The vines are in full leaf. Rows turn a fresh, almost electric green against dark cypresses and terracotta farmhouses - the classic Tuscan postcard at last.
Wisteria drapes over palazzo walls and hidden Oltrarno courtyards in Florence. The city briefly turns purple along Arno's quieter streets.
Dry Season
From late May, warm evenings bring fireflies drifting through the vineyards and olive groves. Best watched from a farmhouse terrace with a glass of Sangiovese.
Strawberries arrive at markets in full abundance. Wild fragoline - tiny intense wild strawberries - appear on dessert menus at family-run trattorie.
Cantine Aperte (the last Sunday of May) sees hundreds of Tuscan wineries throw their doors open. Tastings, cellar tours and informal kitchen meals all on the house.
Dry Season
Cherries and apricots hit their prime. Market stalls overflow and dessert menus lean heavily on whatever came in from the orchard that morning.
Wheat fields turn golden before the harvest. They sit beautifully alongside the deep greens of the vineyards - a classic Tuscan contrast.

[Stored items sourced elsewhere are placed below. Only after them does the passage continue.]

-- ==== Sys2Proof/Machine/Operands.lean ====
section
/-! DEFINITION. The operand forms: the colour and orientation operands, and the translation of a logical
pixel to a byte and bit of a plane and back (41_pixel_addressing.md R150 to R159). -/

namespace Sys2Proof.Machine

/-- The colour an operand names; none for the reserved code (30_encoding.md R105). -/
def colourOperand : ColourArg → Option Colour
  | .white => some .white
  | .black => some .black
  | .grey => some .grey
  | .reserved => none

/-- The orientation an operand names; none outside 0 to 3 (R107, R164). -/
def orientOperand (o : Int) : Option Orientation :=
  if o = 0 then some .o0
  else if o = 1 then some .o1
  else if o = 2 then some .o2
  else if o = 3 then some .o3
  else none

/-- The number of an orientation (R107). -/
def orientNumber : Orientation → Nat
  | .o0 => 0
  | .o1 => 1
  | .o2 => 2
  | .o3 => 3

/-- `W(o)`: how many logical columns the orientation has (R151). -/
def rectWidth (p : Profile) : Orientation → Nat
  | .o0 => p.sizeH
  | .o1 => p.sizeV
  | .o2 => p.sizeH
  | .o3 => p.sizeV

/-- `Hh(o)`: how many logical rows the orientation has (R151). -/
def rectHeight (p : Profile) : Orientation → Nat
  | .o0 => p.sizeV
  | .o1 => p.sizeH
  | .o2 => p.sizeV
  | .o3 => p.sizeH

/-- The valid rectangle of an orientation (R151), checked on the integers as given, before any subtraction
(R162). -/
abbrev InRect (p : Profile) (x y : Int) (o : Orientation) : Prop :=
  (0 ≤ x ∧ x < (rectWidth p o : Int)) ∧ (0 ≤ y ∧ y < (rectHeight p o : Int))

/-- The buffer row `bx` of a pixel inside the rectangle (R152 to R155). -/
def bufferRow (p : Profile) (x y : Nat) : Orientation → Nat
  | .o0 => y
  | .o1 => x
  | .o2 => p.sizeV - 1 - y
  | .o3 => p.sizeV - 1 - x

/-- The buffer column `by` of a pixel inside the rectangle (R152 to R155). -/
def bufferColumn (p : Profile) (x y : Nat) : Orientation → Nat
  | .o0 => x
  | .o1 => p.sizeH - 1 - y
  | .o2 => p.sizeH - 1 - x
  | .o3 => y

/-- `off` of R156: the byte offset of buffer pixel (bx, by) inside a plane. -/
def byteOffset (p : Profile) (bx col : Nat) : Nat := bx * p.bufferRowBytes + col / 8

/-- `bit` of R156: bit 7 is the lowest column of a byte's span (20_memory.md R74). -/
def bitIndex (col : Nat) : Nat := 7 - col % 8

/-- Where a logical pixel lies: its buffer coordinates and its byte and bit (R150). -/
structure PixelPlace where
  bx : Nat
  col : Nat
  off : Nat
  bit : Nat
  deriving DecidableEq, Repr

/-- `ToBuffer(x, y, o)` (R150 to R156): `none` is the document's success = false. -/
def toBuffer (p : Profile) (x y : Int) (o : Orientation) : Option PixelPlace :=
  if InRect p x y o then
    let bx := bufferRow p x.toNat y.toNat o
    let col := bufferColumn p x.toNat y.toNat o
    some { bx := bx, col := col, off := byteOffset p bx col, bit := bitIndex col }
  else none

/-- The inverse mapping of R158: the logical pixel of a plane bit. DESIGN CHOICE (log 29): R162 leaves it undefined for
the degenerate profile, which has no plane bits; this function is total and answers some coordinate there too. -/
def fromBuffer (p : Profile) (off bit : Nat) (o : Orientation) : Int × Int :=
  let bx : Int := ((off / p.bufferRowBytes : Nat) : Int)
  let col : Int := ((8 * (off % p.bufferRowBytes) + (7 - bit) : Nat) : Int)
  match o with
  | .o0 => (col, bx)
  | .o1 => (bx, (p.sizeH : Int) - 1 - col)
  | .o2 => ((p.sizeH : Int) - 1 - col, (p.sizeV : Int) - 1 - bx)
  | .o3 => ((p.sizeV : Int) - 1 - bx, col)

/-- The sum whose parity decides a grey pixel (R159). -/
def ditherSum (frame : GreyFrame) (x y : Int) (place : PixelPlace) : Int :=
  match frame with
  | .logical => x + y
  | .buffer => (place.bx : Int) + (place.col : Int)

/-- `Reduce(c, x, y, bx, by)`: the colour written (R159). -/
def reduceColour (params : Params) (c : Colour) (x y : Int) (place : PixelPlace) : BinColour :=
  match c with
  | .white => .white
  | .black => .black
  | .grey =>
      if ditherSum params.greyFrame x y place % 2 = (params.greyBlackParity.val : Int) then .black
      else .white

end Sys2Proof.Machine
end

Calcio Storico - Florence's brutal 16th-century football match in costume - reaches its tournament finals through June. Rugby meets wrestling meets historic pageantry, in the sand-covered Piazza Santa Croce.
Dry Season
The days begin to grow hot. Life shifts to the Tuscan rhythm - early mornings, long lunches, afternoon rests and late alfresco dinners under the stars.

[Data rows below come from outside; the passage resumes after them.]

-- ==== Sys2Proof/Certificates/Slice0/Obligations.lean ====
section
/-! DEFINITION. The statements for the provers. Each docstring names the rule of spec/ it formalises or rests on. -/

open Sys2Proof Sys2Proof.Machine

/-! ## Encoding -/

/-- The worked encodings of 30_encoding.md R109, read and written. The host word and its codes are a spelling the spec
marks as its own choice (D2, D3, D4, log 21). -/
def Obligations.WorkedEncodingsReadAndWrite : Prop :=
  ∀ pair ∈ ([(.beginOp 0x00150C#24, 0x1000150C#32),
      (.clear .white, 0x20000000#32), (.clear .black, 0x24000000#32), (.clear .grey, 0x28000000#32),
      (.setPixel 100 50 .black, 0x340C8032#32), (.setPixel 3 5 .grey, 0x38006005#32),
      (.getPixel 100 50, 0x400C8032#32),
      (.setOrient 0, 0x50000000#32), (.setOrient 1, 0x54000000#32), (.setOrient 2, 0x58000000#32),
      (.setOrient 3, 0x5C000000#32),
      (.setInvert false, 0x60000000#32), (.setInvert true, 0x64000000#32),
      (.flush, 0x70000000#32),
      (.flushMode .fast, 0x80000000#32), (.flushMode .partialMode, 0x84000000#32),
      (.flushMode .globalMode, 0x88000000#32), (.flushMode .noUpdate, 0x8C000000#32),
      (.regenerate, 0x90000000#32)] : List (Instr × HostWord)),
    encode 0x02#8 0 pair.1 = .host pair.2 ∧ decodeHostWord pair.2 = some pair.1

/-- Decoding the encoding of any well-formed instruction, host operation or panel command, gives it back with every
operand, for every frame size and every Power-Off code R113 allows (R101 to R107, R112, R113). The host word is a
spelling the spec marks as its own choice (D2, D3, D4, log 21), and the indices of the panel commands are its general
knowledge (D11, log 20). -/
def Obligations.DecodeOfEncodeIsTheInstruction : Prop :=
  ∀ (powerOff : Byte) (frameSize : Nat) (i : Instr), powerOff ≠ 0x04#8 → powerOff ≠ 0x12#8 →
    i.wellFormed = true → decode powerOff frameSize (encode powerOff frameSize i) = some i

/-- A host word that decodes has one meaning: the instruction is a well-formed host operation and encodes to that
very word, so no bit of the word is dropped (R101 to R107). The host word is a spelling the spec marks as its own choice
(D2, D3, D4, log 21). -/
def Obligations.EncodeOfDecodeIsTheWord : Prop :=
  ∀ (w : HostWord) (i : Instr), decodeHostWord w = some i →
    i.wellFormed = true ∧ i.isHostOp = true ∧
      ∀ (powerOff : Byte) (frameSize : Nat), encode powerOff frameSize i = .host w

/-- A host word that matches no row of the operation map is refused by name when the open port takes it, be it the next
of the host's program or the one presented on the port, and every word with operation code 0x0 or 0xA to 0xF matches
none (R103, R119). That such a word is refused is a choice the spec marks as its own (D34, log 21); the program and
the port word are the model's (log 7). -/
def Obligations.ReservedHostWordsAreRefused : Prop :=
  (∀ (s : State) (w : HostWord), s.PortOpen → (∀ r ∈ hostRows, w &&& r.mask ≠ r.pattern) →
      (∀ rest, s.hostPort = none → s.hostQueue = w :: rest → step s = .refused (.illegalHostWord w)) ∧
      (s.hostPort = some w → step s = .refused (.illegalHostWord w))) ∧
    ∀ w : HostWord, (w.toNat / 2 ^ 28 = 0 ∨ 10 ≤ w.toNat / 2 ^ 28) →
      ∀ r ∈ hostRows, w &&& r.mask ≠ r.pattern

/-- The transmission a send step makes reads back, by the decoder of the panel port, as the very command the step
sends: P_SOFT_RESET and P_PSR, which share index 0x00, are told apart (R112, R113, R121). The indices and payload
lengths are the spec's general knowledge (D11, log 20). -/
def Obligations.TransmissionsReadBackAsTheirCommand : Prop :=
  ∀ (s : State) (i : Instr), s.profile.WellFormed → s.params.powerOffWf = true → s.seq.command = some i →
    ∃ t e, exec i s = .next t ∧ t.trace = s.trace ++ [e] ∧ s.commandOf e = some i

Siena's July Palio (mirrored in August) is a brief, intense bareback horse race in the Piazza del Campo. A real spectacle, although tickets and logistics need advance planning.
Elba's beach season hits full stride. Ferries run packed from Piombino, and the island's coves fill with Italian holidaymakers.
Dry Season
Italians flock to the coast for Ferragosto. The vineyards are still busy, but the crowds aren’t quite as big.

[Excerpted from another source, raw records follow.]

-- ==== Sys2Proof/Laws/Config.lean ====
section
/-! SUPPORT. The parameters a block leaves the factory with are well formed, and so is every profile resolved
from well-formed parameters (40_profile_resolver.md R131 to R133). -/

namespace Sys2Proof

theorem Config.cmdPowerOff_ne : Config.cmdPowerOff ≠ 0x04#8 ∧ Config.cmdPowerOff ≠ 0x12#8 := by
  unfold Config.cmdPowerOff
  split
  · decide
  · rename_i h; exact not_or.mp h

theorem Config.params_wf : Config.params.wf = true := by
  have h := Config.cmdPowerOff_ne
  simp [Params.wf, Params.tableWf, Params.powerOffWf, Config.params, h.1, h.2]

namespace Machine

/-- What a row's check says (R133). -/
theorem ProfileRow.wf_iff (r : ProfileRow) :
    r.wf = true ↔ 0 < r.sizeV ∧ r.sizeV < 2 ^ dimBits ∧ 0 < r.sizeH ∧ r.sizeH < 2 ^ dimBits ∧
      r.sizeH % 8 = 0 ∧ (r.dualHalf = true → r.sizeV * (r.sizeH / 8) % 2 = 0) := by
  unfold ProfileRow.wf
  cases hd : r.dualHalf <;> simp [and_assoc]

theorem rowProfile_wellFormed {r : ProfileRow} (h : r.wf = true) : (rowProfile r).WellFormed := by
  obtain ⟨_, h2, _, h4, h5, h6⟩ := (ProfileRow.wf_iff r).mp h
  refine ⟨h2, h4, h5, rfl, rfl, ?_⟩
  cases hd : r.dualHalf
  · left; simp [rowProfile, hd]
  · right; simp [rowProfile, hd, h6 hd]

/-- Every row the resolver finds in a well-formed table is well formed. -/
theorem wf_of_tableRow {params : Params} (h : params.tableWf = true) {code : ScreenCode} {r : ProfileRow}
    (hr : tableRow params code = some r) : r.wf = true := by
  unfold tableRow at hr
  obtain ⟨entry, he, rfl⟩ := Option.map_eq_some_iff.mp hr
  exact List.all_eq_true.mp h _ (List.mem_of_find?_eq_some he)

theorem resolve_wellFormed {params : Params} (h : params.tableWf = true) (code : ScreenCode) :
    (resolve params code).WellFormed := by
  unfold resolve
  split
  · exact rowProfile_wellFormed (wf_of_tableRow h ‹_›)
  · exact degenerate_wellFormed

end Machine

end Sys2Proof
end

The vines sag with ripening fruit. The countryside takes on its high-summer character - baked, golden and shimmering in the heat.
Cala Violina (Violin Cove) lives up to its name - the white sand that squeaks underfoot is almost as weird as the snorkelling beach is beautiful.
Dry Season
The vendemmia (grape harvest) gets under way from mid-September. Many wineries welcome guests to join pickers for a morning in the vines, with a cellar lunch to follow.
With autumn well on its way, the days start to soften, evenings begin to cool, and the first autumn hues begin to show.
Figs reach their lush, sticky best. Paired with prosciutto, in salads with pecorino, or simply eaten off the tree on a morning farm walk.
Wet Season
Water temperatures are still ideal for snorkelling around Giannutri. Visibility is often better than the summer peak, with the marine reserve at its clearest.
Olive harvest begins late in the month. The first pressings of olio novo - grassy, peppery, vivid green - start showing up at markets and in dishes across the region.
Florence's Carro Matto sees a 1,000-flask wine cart parade through the centro storico. It’s a medieval new-wine festival drawing costumed crews to Piazza della Signoria, and a celebration of Tuscany’s world-renowned produce.
Wet Season
San Miniato's white truffle fair runs across three weekends. Truffle hunters, chefs and serious eaters descend on this small town west of Florence - advance booking is essential.
Foggy mornings across the Val d'Orcia produce the most atmospheric landscapes of the year. Early starts with a thermos of espresso are well rewarded.
Agriturismo shifts into cosy winter mode. Wood-burning kitchens, early sunsets and long dinners indoors make for a change of rhythm.
Wet Season
Christmas markets flicker through Siena, Greve and smaller hill towns. Mulled wine to drive away the cold, local crafts, and a cosy, festive atmosphere.
Truffle season continues across the Crete Senesi. White truffle gradually gives way to black winter truffle on menus - although both are equally welcome.
New Year's Eve in a hilltop village like Montepulciano or Pienza is quiet and atmospheric. Fireworks, local wine and not much else - in the best possible way.